-- ==== Sys2Proof/Tests/Slice0.lean ====
section
/-! SUPPORT. The model's own tests: ill-formed terms, decoding of words written out from R71 and R72, one-step tests
whose results are the vectors V<n> of spec/95_test_vectors.md, and a witness for the hypotheses of each obligation. -/

namespace Sys2Proof.Tests

open Sys2Proof.Machine

/-! ### Ill-formed terms -/

theorem smoke_register_operand_refused :
    (Instr.prn 8).wellFormed = false ∧ (Instr.push 8).wellFormed = false ∧ (Instr.pop 9).wellFormed = false ∧
    (Instr.call 8).wellFormed = false ∧ (Instr.jmp 255).wellFormed = false ∧ (Instr.jeq 8).wellFormed = false ∧
    (Instr.jne 16).wellFormed = false ∧ (Instr.ldi 8 1).wellFormed = false := by decide

theorem smoke_first_of_two_registers_refused :
    (Instr.add 8 0).wellFormed = false ∧ (Instr.mul 8 0).wellFormed = false ∧ (Instr.cmp 8 0).wellFormed = false ∧
    (Instr.sub 8 0).wellFormed = false ∧ (Instr.div 8 0).wellFormed = false := by decide

theorem smoke_second_of_two_registers_refused :
    (Instr.add 0 8).wellFormed = false ∧ (Instr.mul 0 8).wellFormed = false ∧ (Instr.cmp 0 9).wellFormed = false ∧
    (Instr.sub 0 8).wellFormed = false ∧ (Instr.div 0 8).wellFormed = false := by decide

/-- The immediate of LDI is not checked (R74), and 7 is a register (R21). -/
theorem smoke_well_formed_accepted :
    (Instr.ldi 7 255).wellFormed = true ∧ (Instr.add 7 7).wellFormed = true ∧ Instr.ret.wellFormed = true := by decide

/-- SUB and DIV are absent without `EXT_SUB_DIV` (R72). -/
theorem smoke_absent_instruction_refused :
    (Instr.sub 0 1).presentIn Config.specDefault = false ∧ (Instr.div 0 1).presentIn Config.specDefault = false ∧
    (Instr.sub 0 1).presentIn Config.machine = true ∧ (Instr.hlt).presentIn Config.specDefault = true := by decide

/-- A map with two instructions on one byte, or with 0xFF assigned, breaks R73. -/
theorem smoke_bad_opcode_map_refused :
    ¬ Config.wf { Config.specDefault with opcodeMap := { OpcodeMap.ls8 with jmp := 0x01#8 } } ∧
    ¬ Config.wf { Config.specDefault with opcodeMap := { OpcodeMap.ls8 with hlt := 0xFF#8 } } := by decide

/-! ### Decoding: every opcode bit by bit from R72, the operand bytes in the order of R71 -/

/-- The instruction decoded from exactly these bytes. -/
def decoded (bytes : List Byte) : Option Instr :=
  match decode Config.machine bytes with
  | .ok (i, []) => some i
  | _ => none

theorem test_decode_hlt : decoded [0b00000001#8] = some .hlt := by decide
theorem test_decode_ldi : decoded [0b10000010#8, 0b00000101#8, 0b11111110#8] = some (.ldi 5 254) := by decide
theorem test_decode_prn : decoded [0b01000111#8, 0b00000011#8] = some (.prn 3) := by decide
theorem test_decode_add : decoded [0b10100000#8, 0b00000110#8, 0b00000001#8] = some (.add 6 1) := by decide
theorem test_decode_mul : decoded [0b10100010#8, 0b00000000#8, 0b00000001#8] = some (.mul 0 1) := by decide
theorem test_decode_cmp : decoded [0b10100111#8, 0b00000010#8, 0b00000101#8] = some (.cmp 2 5) := by decide
theorem test_decode_push : decoded [0b01000101#8, 0b00000111#8] = some (.push 7) := by decide
theorem test_decode_pop : decoded [0b01000110#8, 0b00000100#8] = some (.pop 4) := by decide
theorem test_decode_call : decoded [0b01010000#8, 0b00000001#8] = some (.call 1) := by decide
theorem test_decode_ret : decoded [0b00010001#8] = some .ret := by decide
theorem test_decode_jmp : decoded [0b01010100#8, 0b00000010#8] = some (.jmp 2) := by decide
theorem test_decode_jeq : decoded [0b01010101#8, 0b00000011#8] = some (.jeq 3) := by decide
theorem test_decode_jne : decoded [0b01010110#8, 0b00000110#8] = some (.jne 6) := by decide
theorem test_decode_sub : decoded [0b10100001#8, 0b00000011#8, 0b00000100#8] = some (.sub 3 4) := by decide
theorem test_decode_div : decoded [0b10100011#8, 0b00000001#8, 0b00000000#8] = some (.div 1 0) := by decide

/-- The table numbers the bits of the second byte from 8 and of the third from 16; bits beyond `nbits` are 0. -/
theorem test_decode_table_words :
    decodeTableWord 24 0x0100A2 = some (.mul 0 1) ∧ decodeTableWord 16 0x0745 = some (.push 7) ∧
    decodeTableWord 8 0x01 = some .hlt ∧ decodeTableWord 8 0x0582 = some (.ldi 0 0) ∧
    decodeTableWord 8 0xFF = none := by decide

/-! ### One step, on the vectors of spec/95 -/

/-- A running state with R0, R1, R2, R3 and SP as given, the other registers 0. -/
def cpu (pc : Word9) (r0 r1 r2 r3 sp : Byte) (fl : Flag) (mem : Memory) : State :=
  { State.reset with regs := #v[r0, r1, r2, r3, 0, 0, 0, sp], pc := pc, fl := fl, mem := mem }

/-- Something of the next state, when there is one. -/
def after {α : Type} (r : Result) (f : State → α) : Option α :=
  match r with
  | .next t => some (f t)
  | _ => none

/-- Every part of a state but memory and the output: R0, SP, `pc`, FL, RS. -/
def core5 (t : State) : Byte × Byte × Nat × Flag × RunState := (t.reg 0, t.sp, t.pc.toNat, t.fl, t.rs)

/-- Run state, code, pc, opcode and info of the fault record. -/
def fault5 (t : State) : RunState × Nat × Nat × Nat × Nat :=
  (t.rs, t.fault.code.toNat, t.fault.pc.toNat, t.fault.opcode.toNat, t.fault.info.toNat)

__________

WHAT IS BEING ASKED: Could you retype exactly the lines from the one containing "Every part of" through the final line of the data above, and no others?

SOLVED PROBLEM:
/-- Every part of a state but memory and the output: R0, SP, `pc`, FL, RS. -/
def core5 (t : State) : Byte × Byte × Nat × Flag × RunState := (t.reg 0, t.sp, t.pc.toNat, t.fl, t.rs)

/-- Run state, code, pc, opcode and info of the fault record. -/
def fault5 (t : State) : RunState × Nat × Nat × Nat × Nat :=
  (t.rs, t.fault.code.toNat, t.fault.pc.toNat, t.fault.opcode.toNat, t.fault.info.toNat)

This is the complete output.